Quote each record exactly, please, leaving none out.

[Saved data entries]
● ● ●

-- ==== Sys2Proof/Tests/Slice0.lean ====
section
/-!
SUPPORT. Small tests of one step each: ill-formed commands that `Instr.wf` refuses, and, statement by statement, states and operands that
meet its hypotheses, with what the spec's words say comes of them.
-/
namespace Sys2Proof.Tests
open Sys2Proof.Machine
set_option Elab.async false
set_option linter.all false

/-! ### Helpers -/

/-- A command answers a next state that a test holds of. -/
def ran (c : Instr) (s : State) (p : State → Bool) : Bool :=
  match exec c s with
  | .next t => p t
  | _ => false

/-- The block after bring-up. -/
def base : State := { State.reset with tm := { Global.reset with ready := true, step := 0 } }

/-- The same with lake 5 ON. -/
def on5 : State := base.modLp 5 fun x => { x with state := .on }

def mgmt : Src := ⟨.mgmt, 0⟩
/-- The host through its unprivileged BAR. -/
def host : Src := ⟨.host false, 0⟩

/-! ### Ill-formed commands -/

def read1 : Req := { port := .mgmt, tag := 0, addr := 0, words := 1 }

theorem test_wf_read : Instr.wf (.read read1) = true ∧ Instr.wf (.read { read1 with words := 9 }) = false ∧
    Instr.wf (.peek { read1 with words := 0 }) = false ∧ Instr.wf (.consume { read1 with port := .spring 0 0 0 }) = false := by decide
theorem test_wf_strided : Instr.wf (.xread { read1 with words := 0 } 0 0) = false ∧ Instr.wf (.gather { read1 with words := 9 } 0) = false := by decide
theorem test_wf_write : Instr.wf (.write read1 [0]) = true ∧ Instr.wf (.write read1 []) = false ∧ Instr.wf (.produce read1 [0, 0]) = false := by
  decide
theorem test_wf_atomic : Instr.wf (.add read1 ⟨0, 0, false⟩ []) = false ∧ Instr.wf (.addWide { read1 with words := 4 } ⟨0, 0, false⟩ [0]) = false ∧
    Instr.wf (.max read1 ⟨0, 0, false⟩ []) = false ∧ Instr.wf (.min read1 ⟨0, 0, false⟩ [0, 0]) = false ∧
    Instr.wf (.swap { read1 with words := 0 } 0 0 0) = false ∧ Instr.wf (.cas { read1 with words := 9 } 0 0 0) = false := by decide
theorem test_wf_take : Instr.wf (.takePeek read1) = false ∧ Instr.wf (.takePeek { read1 with port := .me 0 0 0 }) = true ∧
    Instr.wf (.takeWrite { read1 with port := .me 0 0 0 } []) = false := by decide
theorem test_wf_row : Instr.wf (.writeBack 1179647) = true ∧ Instr.wf (.writeBack 1179648) = false ∧ Instr.wf (.markWrite 1179648) = false ∧
    Instr.wf (.scrubRead 1179648) = false ∧ Instr.wf (.scrubForced 1179648) = false ∧ Instr.wf (.waiterWake 1179648) = false ∧
    Instr.wf (.tagSweep 1179648) = false := by decide
theorem test_wf_tlp : Instr.wf (.hostReadTlp ⟨false, 0x1FFFFFFF, 2, false, 0⟩) = false ∧ Instr.wf (.hostReadTlp ⟨true, 0, 0, false, 0⟩) = false ∧
    Instr.wf (.hostWriteTlp ⟨true, 0, 2, false, 0⟩ [none]) = false ∧ Instr.wf (.hostReadTlp ⟨true, 0x7FFFFFFF, 1, false, 0⟩) = true := by decide
theorem test_wf_arrival : Instr.wf (.arrivalRead read1 .read) = false ∧ Instr.wf (.arrivalRead { read1 with port := .sibling 0 } .write) = false ∧
    Instr.wf (.arrivalWrite { read1 with port := .sibling 0 } .write []) = false ∧
    Instr.wf (.arrivalWrite { read1 with port := .sibling 0 } .write [0]) = true := by decide
theorem test_wf_register : Instr.wf (.registerWrite mgmt 0 2 0) = false ∧ Instr.wf (.registerWrite mgmt 4 8 0) = false ∧
    Instr.wf (.registerWrite mgmt 0x1000000 4 0) = false ∧ Instr.wf (.registerWrite mgmt 8 8 0) = true := by decide
theorem test_wf_other : Instr.wf (.corrInterval 26) = false ∧ Instr.wf (.entdaa 7) = false ∧ Instr.wf (.setnewda 0x7E) = false ∧
    Instr.wf (.entdaa 8) = true := by decide
theorem test_wf_frame : Instr.wf (.requestFrame [] true true) = true := by decide

/-! ### The block as a whole -/

theorem test_step_front : (match step { base with pending := [.entas 0, .entas 1] } with | .next t => decide (t.pending = [.entas 1]) | _ => false) = true := by
  decide
theorem test_tick : (match step base with | .next t => t.pw.now == 1 && t.pw.ns == 2 | _ => false) = true := by decide
theorem test_tick_aon : (match step { base with pw := { base.pw with refOk := false } } with | .next t => t.pw.now == 0 && t.pw.ns == 10 | _ => false) =
    true := by decide
theorem witness_EmptyQueueLetsTimePass : base.pending = [] ∧ base.canonical = true ∧ Tab.wf cntDefault base.cnt.ctrs = true ∧
    (base.reachNs 1000).pw.ns = 1000 ∧ (base.reachNs 1000).pw.now = 500 := by decide
theorem witness_StepKeepsCanonical : on5.canonical = true ∧ (match step on5 with | .next t => t.canonical | _ => false) = true := by decide
theorem witness_EndpointAndTimestampOutliveCommands : Instr.warmResetPin ≠ .coldReset ∧ Instr.warmResetPin ≠ .aonRelease ∧
    ran .warmResetPin { base with tm := { base.tm with epId := 0x2C6, epValid := true } } (fun t => t.tm.epValid ∧ t.tm.epId = 0x2C6) = true := by
  decide +kernel

/-! ### The control space -/

theorem witness_RegisterAccessChecked_misaligned :
    ctlGate base mgmt (whoOf base mgmt.port) 0x22 4 true = some (.nackBound, some 0) ∧ base.pw.deep = 0 ∧ base.draining = false ∧
    ran (.registerWrite mgmt 0x22 4 1) base (fun t => t.out = [.reg .mgmt 0 .nackBound 0] ∧ t.err.intake.length = 1) = true := by decide
theorem witness_RegisterAccessChecked_management : base.running = true ∧ unitAbsent base 0x20 = false ∧
    unitAbsent { base with variant := .zt9s } (pageOff 20 0) = true := by decide
theorem witness_RegisterAccessChecked_counters : base.privileged host = false ∧ unitAbsent base 0x40018 = false ∧
    ran (.registerWrite host 0x40018 8 1) base (fun t => t.out = [.reg (.host false) 0 .nackOwner 0] ∧ t.err.intake.length = 1) = true := by decide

● ● ●

- _Exercise result_:
-- ==== Sys2Proof/Tests/Slice0.lean ====
section
/-!
SUPPORT. Small tests of one step each: ill-formed commands that `Instr.wf` refuses, and, statement by statement, states and operands that
meet its hypotheses, with what the spec's words say comes of them.
-/
namespace Sys2Proof.Tests
open Sys2Proof.Machine
set_option Elab.async false
set_option linter.all false

/-! ### Helpers -/

/-- A command answers a next state that a test holds of. -/
def ran (c : Instr) (s : State) (p : State → Bool) : Bool :=
  match exec c s with
  | .next t => p t
  | _ => false

/-- The block after bring-up. -/
def base : State := { State.reset with tm := { Global.reset with ready := true, step := 0 } }

/-- The same with lake 5 ON. -/
def on5 : State := base.modLp 5 fun x => { x with state := .on }

def mgmt : Src := ⟨.mgmt, 0⟩
/-- The host through its unprivileged BAR. -/
def host : Src := ⟨.host false, 0⟩

/-! ### Ill-formed commands -/

def read1 : Req := { port := .mgmt, tag := 0, addr := 0, words := 1 }

theorem test_wf_read : Instr.wf (.read read1) = true ∧ Instr.wf (.read { read1 with words := 9 }) = false ∧
    Instr.wf (.peek { read1 with words := 0 }) = false ∧ Instr.wf (.consume { read1 with port := .spring 0 0 0 }) = false := by decide
theorem test_wf_strided : Instr.wf (.xread { read1 with words := 0 } 0 0) = false ∧ Instr.wf (.gather { read1 with words := 9 } 0) = false := by decide
theorem test_wf_write : Instr.wf (.write read1 [0]) = true ∧ Instr.wf (.write read1 []) = false ∧ Instr.wf (.produce read1 [0, 0]) = false := by
  decide
theorem test_wf_atomic : Instr.wf (.add read1 ⟨0, 0, false⟩ []) = false ∧ Instr.wf (.addWide { read1 with words := 4 } ⟨0, 0, false⟩ [0]) = false ∧
    Instr.wf (.max read1 ⟨0, 0, false⟩ []) = false ∧ Instr.wf (.min read1 ⟨0, 0, false⟩ [0, 0]) = false ∧
    Instr.wf (.swap { read1 with words := 0 } 0 0 0) = false ∧ Instr.wf (.cas { read1 with words := 9 } 0 0 0) = false := by decide
theorem test_wf_take : Instr.wf (.takePeek read1) = false ∧ Instr.wf (.takePeek { read1 with port := .me 0 0 0 }) = true ∧
    Instr.wf (.takeWrite { read1 with port := .me 0 0 0 } []) = false := by decide
theorem test_wf_row : Instr.wf (.writeBack 1179647) = true ∧ Instr.wf (.writeBack 1179648) = false ∧ Instr.wf (.markWrite 1179648) = false ∧
    Instr.wf (.scrubRead 1179648) = false ∧ Instr.wf (.scrubForced 1179648) = false ∧ Instr.wf (.waiterWake 1179648) = false ∧
    Instr.wf (.tagSweep 1179648) = false := by decide
theorem test_wf_tlp : Instr.wf (.hostReadTlp ⟨false, 0x1FFFFFFF, 2, false, 0⟩) = false ∧ Instr.wf (.hostReadTlp ⟨true, 0, 0, false, 0⟩) = false ∧
    Instr.wf (.hostWriteTlp ⟨true, 0, 2, false, 0⟩ [none]) = false ∧ Instr.wf (.hostReadTlp ⟨true, 0x7FFFFFFF, 1, false, 0⟩) = true := by decide
theorem test_wf_arrival : Instr.wf (.arrivalRead read1 .read) = false ∧ Instr.wf (.arrivalRead { read1 with port := .sibling 0 } .write) = false ∧
    Instr.wf (.arrivalWrite { read1 with port := .sibling 0 } .write []) = false ∧
    Instr.wf (.arrivalWrite { read1 with port := .sibling 0 } .write [0]) = true := by decide
theorem test_wf_register : Instr.wf (.registerWrite mgmt 0 2 0) = false ∧ Instr.wf (.registerWrite mgmt 4 8 0) = false ∧
    Instr.wf (.registerWrite mgmt 0x1000000 4 0) = false ∧ Instr.wf (.registerWrite mgmt 8 8 0) = true := by decide
theorem test_wf_other : Instr.wf (.corrInterval 26) = false ∧ Instr.wf (.entdaa 7) = false ∧ Instr.wf (.setnewda 0x7E) = false ∧
    Instr.wf (.entdaa 8) = true := by decide
theorem test_wf_frame : Instr.wf (.requestFrame [] true true) = true := by decide

/-! ### The block as a whole -/

theorem test_step_front : (match step { base with pending := [.entas 0, .entas 1] } with | .next t => decide (t.pending = [.entas 1]) | _ => false) = true := by
  decide
theorem test_tick : (match step base with | .next t => t.pw.now == 1 && t.pw.ns == 2 | _ => false) = true := by decide
theorem test_tick_aon : (match step { base with pw := { base.pw with refOk := false } } with | .next t => t.pw.now == 0 && t.pw.ns == 10 | _ => false) =
    true := by decide
theorem witness_EmptyQueueLetsTimePass : base.pending = [] ∧ base.canonical = true ∧ Tab.wf cntDefault base.cnt.ctrs = true ∧
    (base.reachNs 1000).pw.ns = 1000 ∧ (base.reachNs 1000).pw.now = 500 := by decide
theorem witness_StepKeepsCanonical : on5.canonical = true ∧ (match step on5 with | .next t => t.canonical | _ => false) = true := by decide
theorem witness_EndpointAndTimestampOutliveCommands : Instr.warmResetPin ≠ .coldReset ∧ Instr.warmResetPin ≠ .aonRelease ∧
    ran .warmResetPin { base with tm := { base.tm with epId := 0x2C6, epValid := true } } (fun t => t.tm.epValid ∧ t.tm.epId = 0x2C6) = true := by
  decide +kernel

/-! ### The control space -/

theorem witness_RegisterAccessChecked_misaligned :
    ctlGate base mgmt (whoOf base mgmt.port) 0x22 4 true = some (.nackBound, some 0) ∧ base.pw.deep = 0 ∧ base.draining = false ∧
    ran (.registerWrite mgmt 0x22 4 1) base (fun t => t.out = [.reg .mgmt 0 .nackBound 0] ∧ t.err.intake.length = 1) = true := by decide
theorem witness_RegisterAccessChecked_management : base.running = true ∧ unitAbsent base 0x20 = false ∧
    unitAbsent { base with variant := .zt9s } (pageOff 20 0) = true := by decide
theorem witness_RegisterAccessChecked_counters : base.privileged host = false ∧ unitAbsent base 0x40018 = false ∧
    ran (.registerWrite host 0x40018 8 1) base (fun t => t.out = [.reg (.host false) 0 .nackOwner 0] ∧ t.err.intake.length = 1) = true := by decide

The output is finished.